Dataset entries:

>>>

-- ==== Sys2Proof/Laws/KeepsA.lean ====
section
/-! SUPPORT. What every step keeps: the shared operations, one lemma each. -/

set_option linter.unreachableTactic false
set_option linter.unusedTactic false
set_option linter.unusedVariables false

namespace Sys2Proof.Machine

open Sys2Proof

variable {z0 : State}

theorem disarm_b (e : Instr) (s : State) (hs : Keeps z0 s) : Keeps z0 (disarm e s) := by
  unfold disarm
  repeat' (first
    | with_reducible assumption | intro _ | subst x
    | (extract_lets +onlyGivenNames x; have hx : Keeps z0 x := ?_; clear_value x)
    | (extract_lets +onlyGivenNames x; refine isPart x (by constructor) ?_; subst x)
    | (extract_lets +onlyGivenNames x; clear_value x) | with_reducible apply ite_h | split | dsimp only [Keeps])

theorem arm_b (dt : Nat) (e : Instr) (s : State) (hs : Keeps z0 s) : Keeps z0 (arm dt e s) := by
  unfold arm
  repeat' (first
    | with_reducible assumption | intro _ | subst x
    | (extract_lets +onlyGivenNames x; have hx : Keeps z0 x := ?_; clear_value x)
    | (extract_lets +onlyGivenNames x; refine isPart x (by constructor) ?_; subst x)
    | (extract_lets +onlyGivenNames x; clear_value x) | with_reducible apply ite_h | split | dsimp only [Keeps])

theorem disarmAll_b (p : Instr → Bool) (s : State) (hs : Keeps z0 s) : Keeps z0 (disarmAll p s) := by
  unfold disarmAll
  repeat' (first
    | with_reducible assumption | intro _ | subst x
    | (extract_lets +onlyGivenNames x; have hx : Keeps z0 x := ?_; clear_value x)
    | (extract_lets +onlyGivenNames x; refine isPart x (by constructor) ?_; subst x)
    | (extract_lets +onlyGivenNames x; clear_value x) | with_reducible apply ite_h | split | dsimp only [Keeps])

theorem enqueue_b (c : Instr) (s : State) (hs : Keeps z0 s) : Keeps z0 (enqueue c s) := by
  unfold enqueue
  repeat' (first
    | with_reducible assumption | intro _ | subst x
    | (extract_lets +onlyGivenNames x; have hx : Keeps z0 x := ?_; clear_value x)
    | (extract_lets +onlyGivenNames x; refine isPart x (by constructor) ?_; subst x)
    | (extract_lets +onlyGivenNames x; clear_value x) | with_reducible apply ite_h | split | dsimp only [Keeps])

theorem runNext_b (c : Instr) (s : State) (hs : Keeps z0 s) : Keeps z0 (runNext c s) := by
  unfold runNext
  repeat' (first
    | with_reducible assumption | intro _ | subst x
    | (extract_lets +onlyGivenNames x; have hx : Keeps z0 x := ?_; clear_value x)
    | (extract_lets +onlyGivenNames x; refine isPart x (by constructor) ?_; subst x)
    | (extract_lets +onlyGivenNames x; clear_value x) | with_reducible apply ite_h | split | dsimp only [Keeps])

theorem drawNat_b (s : State) (hs : Keeps z0 s) : Keeps z0 (drawNat s).2 := by
  unfold drawNat
  repeat' (first
    | with_reducible assumption | intro _ | subst x
    | (extract_lets +onlyGivenNames x; have hx : Keeps z0 x := ?_; clear_value x)
    | (extract_lets +onlyGivenNames x; refine isPart x (by constructor) ?_; subst x)
    | (extract_lets +onlyGivenNames x; clear_value x) | with_reducible apply ite_h | split | dsimp only [Keeps])

theorem drawBool_b (s : State) (hs : Keeps z0 s) : Keeps z0 (drawBool s).2 := by
  unfold drawBool
  repeat' (first
    | with_reducible assumption | intro _ | subst x
    | (extract_lets +onlyGivenNames x; have hx : Keeps z0 x := ?_; clear_value x)
    | (extract_lets +onlyGivenNames x; refine isPart x (by constructor) ?_; subst x)
    | (extract_lets +onlyGivenNames x; clear_value x) | with_reducible apply ite_h | split | dsimp only [Keeps])

theorem drawInt_b (s : State) (hs : Keeps z0 s) : Keeps z0 (drawInt s).2 := by
  unfold drawInt
  repeat' (first
    | with_reducible assumption | intro _ | subst x
    | (extract_lets +onlyGivenNames x; have hx : Keeps z0 x := ?_; clear_value x)
    | (extract_lets +onlyGivenNames x; refine isPart x (by constructor) ?_; subst x)
    | (extract_lets +onlyGivenNames x; clear_value x) | with_reducible apply ite_h | split | dsimp only [Keeps])

theorem putPlain_b (k : Nat) (bs : List Byte) (s : State) (hs : Keeps z0 s) : Keeps z0 (putPlain k bs s) := by
  unfold putPlain
  repeat' (first
    | with_reducible assumption | intro _ | subst x
    | (extract_lets +onlyGivenNames x; have hx : Keeps z0 x := ?_; clear_value x)
    | (extract_lets +onlyGivenNames x; refine isPart x (by constructor) ?_; subst x)
    | (extract_lets +onlyGivenNames x; clear_value x) | with_reducible apply ite_h | split | with_reducible apply foldl_b
    | (refine kept_maps (by with_reducible assumption) ?_; exact fun w => { w with plain := regsFit_foldl _ (fun _ _ => regsFit_rput _ _ _) _ _ w.plain })
    | dsimp only [Keeps])

theorem putLive_b (k : Nat) (bs : List Byte) (s : State) (hs : Keeps z0 s) : Keeps z0 (putLive k bs s) := by
  unfold putLive
  repeat' (first
    | with_reducible assumption | intro _ | subst x
    | (extract_lets +onlyGivenNames x; have hx : Keeps z0 x := ?_; clear_value x)
    | (extract_lets +onlyGivenNames x; refine isPart x (by constructor) ?_; subst x)
    | (extract_lets +onlyGivenNames x; clear_value x) | with_reducible apply ite_h | split | with_reducible apply foldl_b
    | (refine kept_maps (by with_reducible assumption) ?_; exact fun w => { w with live := regsFit_foldl _ (fun _ _ => regsFit_rput _ _ _) _ _ w.live })
    | dsimp only [Keeps])

theorem putStg_b (k : Nat) (bs : List Byte) (s : State) (hs : Keeps z0 s) : Keeps z0 (putStg k bs s) := by
  unfold putStg
  repeat' (first
    | with_reducible assumption | intro _ | subst x
    | (extract_lets +onlyGivenNames x; have hx : Keeps z0 x := ?_; clear_value x)
    | (extract_lets +onlyGivenNames x; refine isPart x (by constructor) ?_; subst x)
    | (extract_lets +onlyGivenNames x; clear_value x) | with_reducible apply ite_h | split | with_reducible apply foldl_b
    | (refine kept_maps (by with_reducible assumption) ?_; exact fun w => { w with stg := regsFit_foldl _ (fun _ _ => regsFit_rput _ _ _) _ _ w.stg })
    | dsimp only [Keeps])

theorem setPh_b (r : Nat) (p : PhaseSt) (s : State) (hs : Keeps z0 s) : Keeps z0 (setPh r p s) := by
  unfold setPh
  repeat' (first
    | with_reducible assumption | intro _ | subst x
    | (extract_lets +onlyGivenNames x; have hx : Keeps z0 x := ?_; clear_value x)
    | (extract_lets +onlyGivenNames x; refine isPart x (by constructor) ?_; subst x)
    | (extract_lets +onlyGivenNames x; clear_value x) | with_reducible apply ite_h | split
    | (refine kept_maps (by with_reducible assumption) ?_; exact fun w => { w with ph := by dsimp only [mapsOf]; exact mwf_mput _ _ _ _ w.ph })
    | dsimp only [Keeps])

<<<

### PROBLEM STATEMENT
After locating the line with "theorem setPh_b (r" in the records above, please set down that line and all later ones exactly, and no other line.

### SOLUTION TO THE EXERCISE
theorem setPh_b (r : Nat) (p : PhaseSt) (s : State) (hs : Keeps z0 s) : Keeps z0 (setPh r p s) := by
  unfold setPh
  repeat' (first
    | with_reducible assumption | intro _ | subst x
    | (extract_lets +onlyGivenNames x; have hx : Keeps z0 x := ?_; clear_value x)
    | (extract_lets +onlyGivenNames x; refine isPart x (by constructor) ?_; subst x)
    | (extract_lets +onlyGivenNames x; clear_value x) | with_reducible apply ite_h | split
    | (refine kept_maps (by with_reducible assumption) ?_; exact fun w => { w with ph := by dsimp only [mapsOf]; exact mwf_mput _ _ _ _ w.ph })
    | dsimp only [Keeps])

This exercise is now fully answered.